Mansoureh Behkish has lost six family members in the 80″s mass executions. She is facing this sentence, while being responsible for the care of her mother.
“Mansoureh Behkish was among 33 women from the ‘Mourning Mothers’ group arrested during their weekly meeting in Laleh Park, Tehran, on 9 January 2010 and held for several days. On 17 March 2010, she was prevented from traveling to Italy to visit her children and her passport was confiscated. She remains banned from travel abroad,” said Amnesty International in an ‘Urgent Action’ campaign last June 2011.

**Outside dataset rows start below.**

-- ==== Sys2Proof/Machine/State.lean ====
section
/-! DEFINITION. Everything the manual gives the device, as plain data, and the device after power-on reset. -/

namespace Sys2Proof.Machine

/-- Memory: (address, byte) pairs with strictly rising addresses and no zero byte. -/
abbrev Mem := List Host.Cell

/-- Reasons a step stops. -/
inductive Fault where
  /-- Raised by the supply and sensor commands when a measured value lies beyond the absolute maximum ratings of
  Table 12-6: R335 guarantees no behaviour then. Safe: nothing is claimed of the device afterwards. -/
  | stressBeyondRatings
deriving DecidableEq, Repr

/-- Reasons a command has no meaning. -/
inductive Refusal where
  /-- Raised for a row that has no meaning yet. Safe. -/
  | notModelled (mnemonic : String)
deriving DecidableEq, Repr

/-! ### Tensors and staging -/

/-- A tensor descriptor (Table 05-12). Addresses are as written: a host bus address, or an HBM address of R147. -/
structure TDesc where
  fmtRaw : Nat
  affRaw : Nat
  tensor : Nat
  host   : Bool
  dogleg : Bool
  rsv    : Bool            -- some reserved bit or byte is set
  (rows cols pitch : Nat)
  (addr0 addr1 : Nat)
  (plane side : Nat)
deriving DecidableEq, Repr

/-- Undercroft tag (Table 03-8); `occ` lists the occupied level slots. -/
structure Tag where
  pass   : Nat
  acc    : Nat
  sfmt   : Nat
  slots  : Nat
  state  : Nat             -- 0 free, 1 open, 2 final
  occ    : List Nat
  chunks : Nat
  count  : Nat
deriving DecidableEq, Repr

/-- A physical Undercroft row: 64 FP32 values and the tag. -/
structure URow where
  tag  : Tag
  data : List Word
deriving DecidableEq, Repr

/-- Where an output element stands among the tiles of a hall (R68): operation, pass, token-row tile, output group, row and
column. -/
structure TilePos where
  (op pass trow og row col : Nat)
deriving DecidableEq, Repr

/-- An outlier candidate that a command wrote (R32): its element, its FP32 value, its W-form value (R22), and the output
tile it came from. A later write of the element ends it. -/
structure Cand where
  idx  : Nat
  bits : Nat
  w    : Nat
  at_  : Option TilePos
deriving DecidableEq, Repr

/-- A value kept for a derived affine word (R35): its element, FP32 value and output tile. -/
structure Kept where
  idx  : Nat
  bits : Nat
  at_  : Option TilePos
deriving DecidableEq, Repr

/-- A staged face: a command's writes stand in the face `face` of a descriptor, the one that is not committed, in a
physical hall. The face starts as the committed one (R159). `old` is the committed face's coarse scale. -/
structure Staged where
  hall   : Nat
  d      : TDesc
  face   : Nat
  old    : Int
  coarse : Int             -- coarse scale the face is written with
  aff    : Nat             -- affine word of the staged face
  affs   : List (Nat × Nat × Nat) -- DERIVE: runs of elements with the word that their codes carry, newest first (R352)
  perRow : Bool            -- the write that goes on uses per-row scales (R188)
  packed : Bool
  vals   : List Kept        -- DERIVE: the values written, oldest first
  cands  : List Cand        -- outlier candidates of the elements as last written (R32)
  wrote  : List (Nat × Nat) -- runs of elements that the command wrote: first, length
  wplane : List (Nat × Nat) -- runs of blocks that the command encoded or moved, by their scale-plane bytes
  lplane : List (Nat × Nat) -- runs of scale-plane bytes that stand as loaded (R185)
  wside  : Bool            -- the side list, as loaded
  refit  : List (Nat × Bool × Bool) -- elements of the committed face encoded again by the fill: index, saturated, underflowed
  clears : Bool            -- the write clears the tensor's history (R185, R244)
deriving DecidableEq, Repr

/-- A twin row (R92). -/
structure Twin where
  hall : Nat
  lrow : Nat
  phys : Nat
  row  : URow
deriving DecidableEq, Repr

/-- A tile status word with its place in tile order (R69). -/
structure Tile where
  hall : Nat
  pass : Nat
  op   : Nat
  trow : Nat
  og   : Nat
  ev   : List Event         -- the events in it; its word is formed from them (R67)
deriving DecidableEq, Repr

/-- Statistics of one tensor (Table 06-5). -/
structure Stat where
  tensor : Nat
  coarse : Int
  (written zeros underflow sats nonfinite degenerate invalidT : Nat)
  sqerr  : Nat             -- FP64 bits
  nconv  : Nat
  (packed raw audited : Nat)
  (auditErr auditSq : Nat)   -- FP64 bits
  wrote  : Bool            -- a write made the entry, or came to it
deriving DecidableEq, Repr

/-- A per-layer norm entry (Table 06-6): elements updated, elements held, and sums as FP64 bits. -/
structure Norm where
  (layer elems held : Nat)
  (wsq gsq usq : Nat)
deriving DecidableEq, Repr

/-- What one link operation records (Table 07-14). -/
structure Coll where
  hall    : Nat
  key     : Nat
  opcode  : Nat
  round   : Nat
  (sent recv : DWord)
  (absent carried late stray unanswered : Nat)
  absList : List (Nat × Nat)
deriving DecidableEq, Repr

/-- A norm packet (Table 06-8); SUMSQ is FP64 bits. -/
structure NormPkt where
  sumsq : Nat
  (nf lossNf halls carried absent : Nat)
  normAbsent : Bool
deriving DecidableEq, Repr

/-- The verdict of an update RUN in one hall (R196). -/
structure Verdict where
  apply : Bool
  k     : Nat              -- clip factor, FP32 bits
  pkt   : NormPkt
  scalarBad : Bool
deriving DecidableEq, Repr

/-- Values awaited of a reduction by one hall: the root or node value of a shard. -/
structure NodeVal where
  hall   : Nat
  tree   : Nat
  shard  : Nat
  data   : List Word       -- FP32 values; for mode 0b11 empty
  raw    : List Byte       -- the stored bytes that a gather or a broadcast carries
  (cols rows : Nat)        -- COLS and ROWS of the lead block
  pkt    : Option NormPkt
  (leaves absent carried : Nat)
  list   : List Nat
  format : Nat
  coarse : Int
  aff    : Nat
deriving DecidableEq, Repr

/-- A descriptor as a dispatched command uses it: the physical hall, the face committed at dispatch with its generation,
coarse scale and affine word (R78, R159, R185), and whether the command reads and writes the tensor. -/
structure Use where
  hall   : Nat
  d      : TDesc
  face   : Nat
  scope  : Option Nat       -- the job whose binding it is; none: the common region
  gen    : Nat
  coarse : Int
  aff    : Nat
  wcoarse : Int             -- coarse scale of a write of the tensor by this command, fixed at dispatch (R186)
  wrows  : Bool             -- an encoded write is in per-row mode (R188), fixed at dispatch
  reads  : Bool
  writes : Bool
deriving DecidableEq, Repr

/-- The identity of a transfer (R216). -/
structure XferId where
  (kind job epoch key round shard node : Nat)
deriving DecidableEq, Repr

/-- The committed counters of a hall as a command sees them, those of its dispatch (R161): the step counter, the lane
counters, and the leaf packet that the step accumulators give (R195, Table 06-9). -/
structure Seen where
  step    : DWord
  riser   : Tab DWord
  sampler : Tab Nat
  pkt     : NormPkt
deriving DecidableEq, Repr

/-- A committed row that has been replaced since a running command was dispatched (R161). -/
structure OldRow where
  (hall lrow : Nat)
  row    : URow
  poison : Bool
deriving DecidableEq, Repr

/-- A partial in a bank's reorder buffer (R95): its row, the tag that it carries, its first chunk index, the chunks it covers,
and the operation, token row and output group that it comes from. -/
structure Early where
  (hall row : Nat)
  tag  : Tag
  (chunk count : Nat)
  (op tok og : Nat)
  data : List Word
deriving DecidableEq, Repr

/-- What one attempt of a command holds; a kill discards all of it (R162). -/
structure Attempt where
  uses     : List Use       -- one for each descriptor, in order
  holdClaims : List (Nat × Nat) -- hall, hold segment claimed (R194)
  done     : Tab (List Nat) -- physical hall → offsets of the operations of its share that have completed
  staged   : List Staged
  twins    : List Twin
  early    : List Early     -- partials that wait in the reorder buffers
  seen     : Tab Seen       -- physical hall → the counters of the dispatch
  oldRows  : List OldRow
  hostOut  : List (Nat × List Byte) -- STORE: host address and bytes, seen with the completion (R163)
  reserved : List (Nat × Nat) -- hall, twin rows reserved
  freed    : List (Nat × Nat) -- (hall, logical row) released at commit
  tiles    : List Tile
  stats    : List (Nat × Stat)   -- hall, entry: its counts
  sqs      : List (Nat × Nat × Nat × Nat) -- hall, tensor, element, squared error as FP64 bits (R189)
  auds     : List (Nat × Nat × Nat × Nat × Nat) -- hall, tensor, element, the two squares of an audit (R182)
  hist     : List (Nat × Nat × Int)  -- hall, tensor, largest log written
  holdSegs : List (Nat × Nat)    -- hall, segment
  holdQ    : List (Nat × Nat × List Word) -- hall, tree, values the Concourse handed to the Riser
  norms    : List (Nat × Nat × Norm) -- hall, offset of a RISER operation in the share, what it adds
  normOps  : List (Nat × Nat × Nat)  -- hall, offset of a HOLD, its sum of squares (FP64 bits)
  nf       : List (Nat × Nat)    -- hall, non-finite reduced values
  lossNf   : List Nat
  riserDraw : List (Nat × Nat × Nat)   -- hall, lane, words drawn
  sampDraw  : List (Nat × Nat × Nat)
  colls    : List Coll
  acquired : List Nat       -- semaphores held
  collective : Bool         -- in a collective window (R238)
  verdict  : List (Nat × Verdict)
  carryNew : List (Nat × Nat × NodeVal) -- hall, tree, staged carry value
  carryUse : List (Nat × Nat × Nat)     -- hall, tree, shard folded
  absents  : List (Nat × Nat × Nat)     -- hall, absent, carried at owned roots
  sent     : List (Nat × XferId)        -- hall, transfer that this attempt has sent
  stateBlk : List (Nat × DWord × List DWord) -- hall, STEP, Riser counters to restore
  rsrElems : List (Nat × Nat)
  perRow   : List Nat       -- halls with a write in per-row mode (R188)
  evidence : Nat
  hits     : List (Nat × Nat × Nat) -- hall, first byte, length of BAR2 writes that met bytes of this command (R164)
  digestOut : Bool          -- commit digest sent to the partner
  ownDigest : DWord         -- the digest sent (R272)
  digestOk  : Bool          -- partner's digest equal, or single-leg
deriving DecidableEq, Repr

In a recent detailed outline provided by Iran’s Mourning Mothers of Laleh Park, a claim that legal Iranian laws have been broken in this case have been specifically made. The broken Iranian laws relating to Mansoureh’s case are:
- Paragraph 1, Section 19 of the International Civic and Political Treaty: Nobody can be abused or harmed for political beliefs;
- Paragraph 2, Section 19 of the International Civic and Political Treaty: Everyone has the right to freedom of expression. This right includes freedom of research, education and distribution of all information and ideas without any limitation, whether in oral, print, cultural and other forms;
- Section 19 of the International Human Rights Charter: Everyone has the right to freedom of conscience and expression.
“Women are treated unequally under Iranian law,” says a 2009 report outlining the human rights situation in Iran by the Iran Human Rights Documentation Center (IHRDC) and released by the Office of the United Nations High Commissioner for Human Rights (OHCHR).